Por lo que se refiere a la diferencia entre el capital social de Explotaciones Agropecuarias Badía, S.L. y el importe de las operaciones de la sociedad, así como que la deuda con la recurrente supera en treinta veces el importe del capital social, la recurrente no alegó esta circunstancia con la función de atribuir al capital social un significado que no tiene, sino que tales alegaciones se realizan con la única finalidad de acreditar la situación de crisis de la compañía, y por lo tanto, la situación de insolvencia, que daría lugar a la obligatoria disolución de la compañía o tramitación del oportuno expediente concursal.

Cita las SSTS de 4/11/91; 1/12/93; 22/4/94 y 3/4/98 y STS 9/4/97 , Ref.
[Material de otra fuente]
-- ==== Sys2Proof/Laws/OnlyReset.lean ====
section
/-!
SUPPORT. Which parts of the state the operations of Machine/Reset.lean may change (Safety.lean).
-/
namespace Sys2Proof.Machine

open Sys2Proof

theorem State.withdrawTicket_only {p : Parts} {s t : State} {x1 : Nat} (hq : Parts.le ((Parts.report.or Parts.memory).or { hostW := true, started := true, unconf := true, pcie := true, pages := true, heldWr := true, waitRd := true, order := true, fab := true, tor := true, arr := true, ranks := true, quar := true, trelfort := true }) p = true) (h : Only p s t) : Only p s (State.withdrawTicket t x1) := by
  refine Only.step hq h ?_
  unfold State.withdrawTicket
  try dsimp -zeta only
  repeat' first
    | with_reducible assumption
    | with_reducible exact Only.refl _ _
    | ((with_reducible refine Parts.leq ?_); rfl)
    | with_reducible apply fenceArrives_only
    | with_reducible apply State.fenceTicket_only
    | with_reducible apply State.settle_only
    | with_reducible apply State.updTicket_only
    | (extract_lets +onlyGivenNames x; first
        | (refine Only.cut (p := ((Parts.report.or Parts.memory).or { hostW := true, started := true, unconf := true, pcie := true, pages := true, heldWr := true, waitRd := true, order := true, fab := true, tor := true, arr := true, ranks := true, quar := true, trelfort := true })) (s := t) (x := x) (fun hx => ?_) ?_; clear_value x; revert x; intro y hy; rotate_left; unfold x; clear x)
        | (refine Only.cut1 (p := ((Parts.report.or Parts.memory).or { hostW := true, started := true, unconf := true, pcie := true, pages := true, heldWr := true, waitRd := true, order := true, fab := true, tor := true, arr := true, ranks := true, quar := true, trelfort := true })) (s := t) (x := x) (fun hx => ?_) ?_; clear_value x; revert x; intro y hy; rotate_left; unfold x; clear x)
        | (refine Only.cut2 (p := ((Parts.report.or Parts.memory).or { hostW := true, started := true, unconf := true, pcie := true, pages := true, heldWr := true, waitRd := true, order := true, fab := true, tor := true, arr := true, ranks := true, quar := true, trelfort := true })) (s := t) (x := x) (fun hx => ?_) ?_; clear_value x; revert x; intro y hy; rotate_left; unfold x; clear x)
        | (revert x; intro y))
    | simp (disch := with_unfolding_all (apply Parts.same; apply Eq.refl)) only [Only.set_iff]
    | with_reducible apply Only.foldl
    | with_reducible apply Only.foldl_fst
    | (refine Only.of_fst ‹_ = _› ?_)
    | (refine Only.of_snd ‹_ = _› ?_)
    | split
    | (intro)

theorem State.withdrawAll_only {p : Parts} {s t : State}  (hq : Parts.le ((Parts.report.or Parts.memory).or { hostW := true, started := true, unconf := true, pcie := true, pages := true, heldWr := true, waitRd := true, order := true, fab := true, tor := true, arr := true, ranks := true, quar := true, trelfort := true }) p = true) (h : Only p s t) : Only p s (State.withdrawAll t) := by
  refine Only.step hq h ?_
  unfold State.withdrawAll
  try dsimp -zeta only
  repeat' first
    | with_reducible assumption
    | with_reducible exact Only.refl _ _
    | ((with_reducible refine Parts.leq ?_); rfl)
    | with_reducible apply State.withdrawTicket_only
    | (extract_lets +onlyGivenNames x; first
        | (refine Only.cut (p := ((Parts.report.or Parts.memory).or { hostW := true, started := true, unconf := true, pcie := true, pages := true, heldWr := true, waitRd := true, order := true, fab := true, tor := true, arr := true, ranks := true, quar := true, trelfort := true })) (s := t) (x := x) (fun hx => ?_) ?_; clear_value x; revert x; intro y hy; rotate_left; unfold x; clear x)
        | (refine Only.cut1 (p := ((Parts.report.or Parts.memory).or { hostW := true, started := true, unconf := true, pcie := true, pages := true, heldWr := true, waitRd := true, order := true, fab := true, tor := true, arr := true, ranks := true, quar := true, trelfort := true })) (s := t) (x := x) (fun hx => ?_) ?_; clear_value x; revert x; intro y hy; rotate_left; unfold x; clear x)
        | (refine Only.cut2 (p := ((Parts.report.or Parts.memory).or { hostW := true, started := true, unconf := true, pcie := true, pages := true, heldWr := true, waitRd := true, order := true, fab := true, tor := true, arr := true, ranks := true, quar := true, trelfort := true })) (s := t) (x := x) (fun hx => ?_) ?_; clear_value x; revert x; intro y hy; rotate_left; unfold x; clear x)
        | (revert x; intro y))
    | simp (disch := with_unfolding_all (apply Parts.same; apply Eq.refl)) only [Only.set_iff]
    | with_reducible apply Only.foldl
    | with_reducible apply Only.foldl_fst
    | (refine Only.of_fst ‹_ = _› ?_)
    | (refine Only.of_snd ‹_ = _› ?_)
    | split
    | (intro)

theorem State.forceStop_only {p : Parts} {s t : State} {f : Nat} (hq : Parts.le ((Parts.report.or Parts.memory).or { genStale := true, drainAt := true, hostW := true, sq := true, started := true, unconf := true, pcie := true, pages := true, heldWr := true, order := true, fab := true, tor := true, freeCtr := true, dark := true, arr := true, sump := true, gathers := true, upd := true, ranks := true, homes := true, scan := true, caddy := true }) p = true) (h : Only p s t) : Only p s (State.forceStop t f) := by
  refine Only.step hq h ?_
  unfold State.forceStop
  try dsimp -zeta only
  repeat' first
    | with_reducible assumption
    | with_reducible exact Only.refl _ _
    | ((with_reducible refine Parts.leq ?_); rfl)
    | with_reducible apply State.abortFn_only
    | with_reducible apply State.enterDrain_only
    | with_reducible apply State.enterStopped_only
    | with_reducible apply State.bumpGen_only
    | (extract_lets +onlyGivenNames x; first
        | (refine Only.cut (p := ((Parts.report.or Parts.memory).or { genStale := true, drainAt := true, hostW := true, sq := true, started := true, unconf := true, pcie := true, pages := true, heldWr := true, order := true, fab := true, tor := true, freeCtr := true, dark := true, arr := true, sump := true, gathers := true, upd := true, ranks := true, homes := true, scan := true, caddy := true })) (s := t) (x := x) (fun hx => ?_) ?_; clear_value x; revert x; intro y hy; rotate_left; unfold x; clear x)
        | (refine Only.cut1 (p := ((Parts.report.or Parts.memory).or { genStale := true, drainAt := true, hostW := true, sq := true, started := true, unconf := true, pcie := true, pages := true, heldWr := true, order := true, fab := true, tor := true, freeCtr := true, dark := true, arr := true, sump := true, gathers := true, upd := true, ranks := true, homes := true, scan := true, caddy := true })) (s := t) (x := x) (fun hx => ?_) ?_; clear_value x; revert x; intro y hy; rotate_left; unfold x; clear x)
        | (refine Only.cut2 (p := ((Parts.report.or Parts.memory).or { genStale := true, drainAt := true, hostW := true, sq := true, started := true, unconf := true, pcie := true, pages := true, heldWr := true, order := true, fab := true, tor := true, freeCtr := true, dark := true, arr := true, sump := true, gathers := true, upd := true, ranks := true, homes := true, scan := true, caddy := true })) (s := t) (x := x) (fun hx => ?_) ?_; clear_value x; revert x; intro y hy; rotate_left; unfold x; clear x)
        | (revert x; intro y))
    | simp (disch := with_unfolding_all (apply Parts.same; apply Eq.refl)) only [Only.set_iff]
    | with_reducible apply Only.foldl
    | with_reducible apply Only.foldl_fst
    | (refine Only.of_fst ‹_ = _› ?_)
    | (refine Only.of_snd ‹_ = _› ?_)
    | split
    | (intro)

theorem State.abortFallback_only {p : Parts} {s t : State}  (hq : Parts.le { regs := true, started := true, upd := true } p = true) (h : Only p s t) : Only p s (State.abortFallback t) := by
  refine Only.step hq h ?_
  unfold State.abortFallback
  repeat' first
    | with_reducible assumption
    | with_reducible exact Only.refl _ _
    | ((with_reducible refine Parts.leq ?_); rfl)
    | with_reducible apply State.endUpd_only
    | with_reducible apply Only.foldl
    | split
    | (intro)

theorem State.holdDies_only {p : Parts} {s t : State}  (hq : Parts.le { regs := true, staging := true, stagTag := true, started := true, dark := true, obs := true, arr := true, upd := true, hang := true } p = true) (h : Only p s t) : Only p s (State.holdDies t) := by
  refine Only.step hq h ?_
  unfold State.holdDies
  repeat' first
    | with_reducible assumption
    | with_reducible exact Only.refl _ _
    | ((with_reducible refine Parts.leq ?_); rfl)
    | with_reducible apply State.abortFallback_only
    | (extract_lets +onlyGivenNames x; first
        | (refine Only.cut (p := { regs := true, staging := true, stagTag := true, started := true, dark := true, obs := true, arr := true, upd := true, hang := true }) (s := t) (x := x) (fun hx => ?_) ?_; clear_value x; revert x; intro y hy; rotate_left; unfold x; clear x))
    | with_reducible apply Only.foldl
    | (intro)
    | refine Only.set (Parts.Agree.rest (by constructor; rfl; all_goals (intro k; first | exact absurd k (by decide) | rfl))) ?_

theorem State.holdCompute_only {p : Parts} {s t : State}  (hq : Parts.le ((Parts.report.or Parts.memory).or { started := true, heldWr := true, fab := true, tor := true, freeCtr := true, dark := true, arr := true, sump := true, gathers := true, upd := true, ranks := true, scan := true, hang := true, caddy := true }) p = true) (h : Only p s t) : Only p s (State.holdCompute t) := by
  refine Only.step hq h ?_
  unfold State.holdCompute
  try dsimp -zeta only
  repeat' first
    | with_reducible assumption
    | with_reducible exact Only.refl _ _
    | ((with_reducible refine Parts.leq ?_); rfl)
    | with_reducible apply State.zeroRegs_only
    | with_reducible apply State.holdDies_only
    | with_reducible apply State.haltDesc_only
    | (extract_lets +onlyGivenNames x; first
        | (refine Only.cut (p := ((Parts.report.or Parts.memory).or { started := true, heldWr := true, fab := true, tor := true, freeCtr := true, dark := true, arr := true, sump := true, gathers := true, upd := true, ranks := true, scan := true, hang := true, caddy := true })) (s := t) (x := x) (fun hx => ?_) ?_; clear_value x; revert x; intro y hy; rotate_left; unfold x; clear x)
        | (refine Only.cut1 (p := ((Parts.report.or Parts.memory).or { started := true, heldWr := true, fab := true, tor := true, freeCtr := true, dark := true, arr := true, sump := true, gathers := true, upd := true, ranks := true, scan := true, hang := true, caddy := true })) (s := t) (x := x) (fun hx => ?_) ?_; clear_value x; revert x; intro y hy; rotate_left; unfold x; clear x)
        | (refine Only.cut2 (p := ((Parts.report.or Parts.memory).or { started := true, heldWr := true, fab := true, tor := true, freeCtr := true, dark := true, arr := true, sump := true, gathers := true, upd := true, ranks := true, scan := true, hang := true, caddy := true })) (s := t) (x := x) (fun hx => ?_) ?_; clear_value x; revert x; intro y hy; rotate_left; unfold x; clear x)
        | (revert x; intro y))
    | with_reducible apply Only.foldl
    | with_reducible apply Only.foldl_fst
    | (refine Only.of_fst ‹_ = _› ?_)
    | (refine Only.of_snd ‹_ = _› ?_)
    | split
    | (intro)
    | refine Only.set (Parts.Agree.rest (by constructor; rfl; all_goals (intro k; first | exact absurd k (by decide) | rfl))) ?_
El Derecho 97/2350, que desestima el recurso de casación interpuesto por los administradores condenados en primera y segunda instancias, en un supuesto similar al presente, así como la STS 3/4/98 Ref. El Derecho 93/.2043

Termina solicitando de la Sala que «Se sirva tener por presentado este escrito y sus copias; por personado al Procurador que suscribe en la representación que ostenta y acredita, acordando se entiendan con el mismo las sucesivas notificaciones, por interpuesto en tiempo y forma el Recurso de Casación preparado contra la Sentencia dictada en fecha Dieciséis de Junio de Mil Novecientos Noventa y Nueve por la Sección Segunda de la Ilma. Audiencia Provincial de Lérida, en el procedimiento de que dimana; admitir a trámite el recurso, y en definitiva, dictar sentencia dando lugar al mismo y casando la resolución recurrida, con los pronunciamientos que correspondan conforme a derecho y a la demanda inicial, y acordándose la devolución del depósito constituido.»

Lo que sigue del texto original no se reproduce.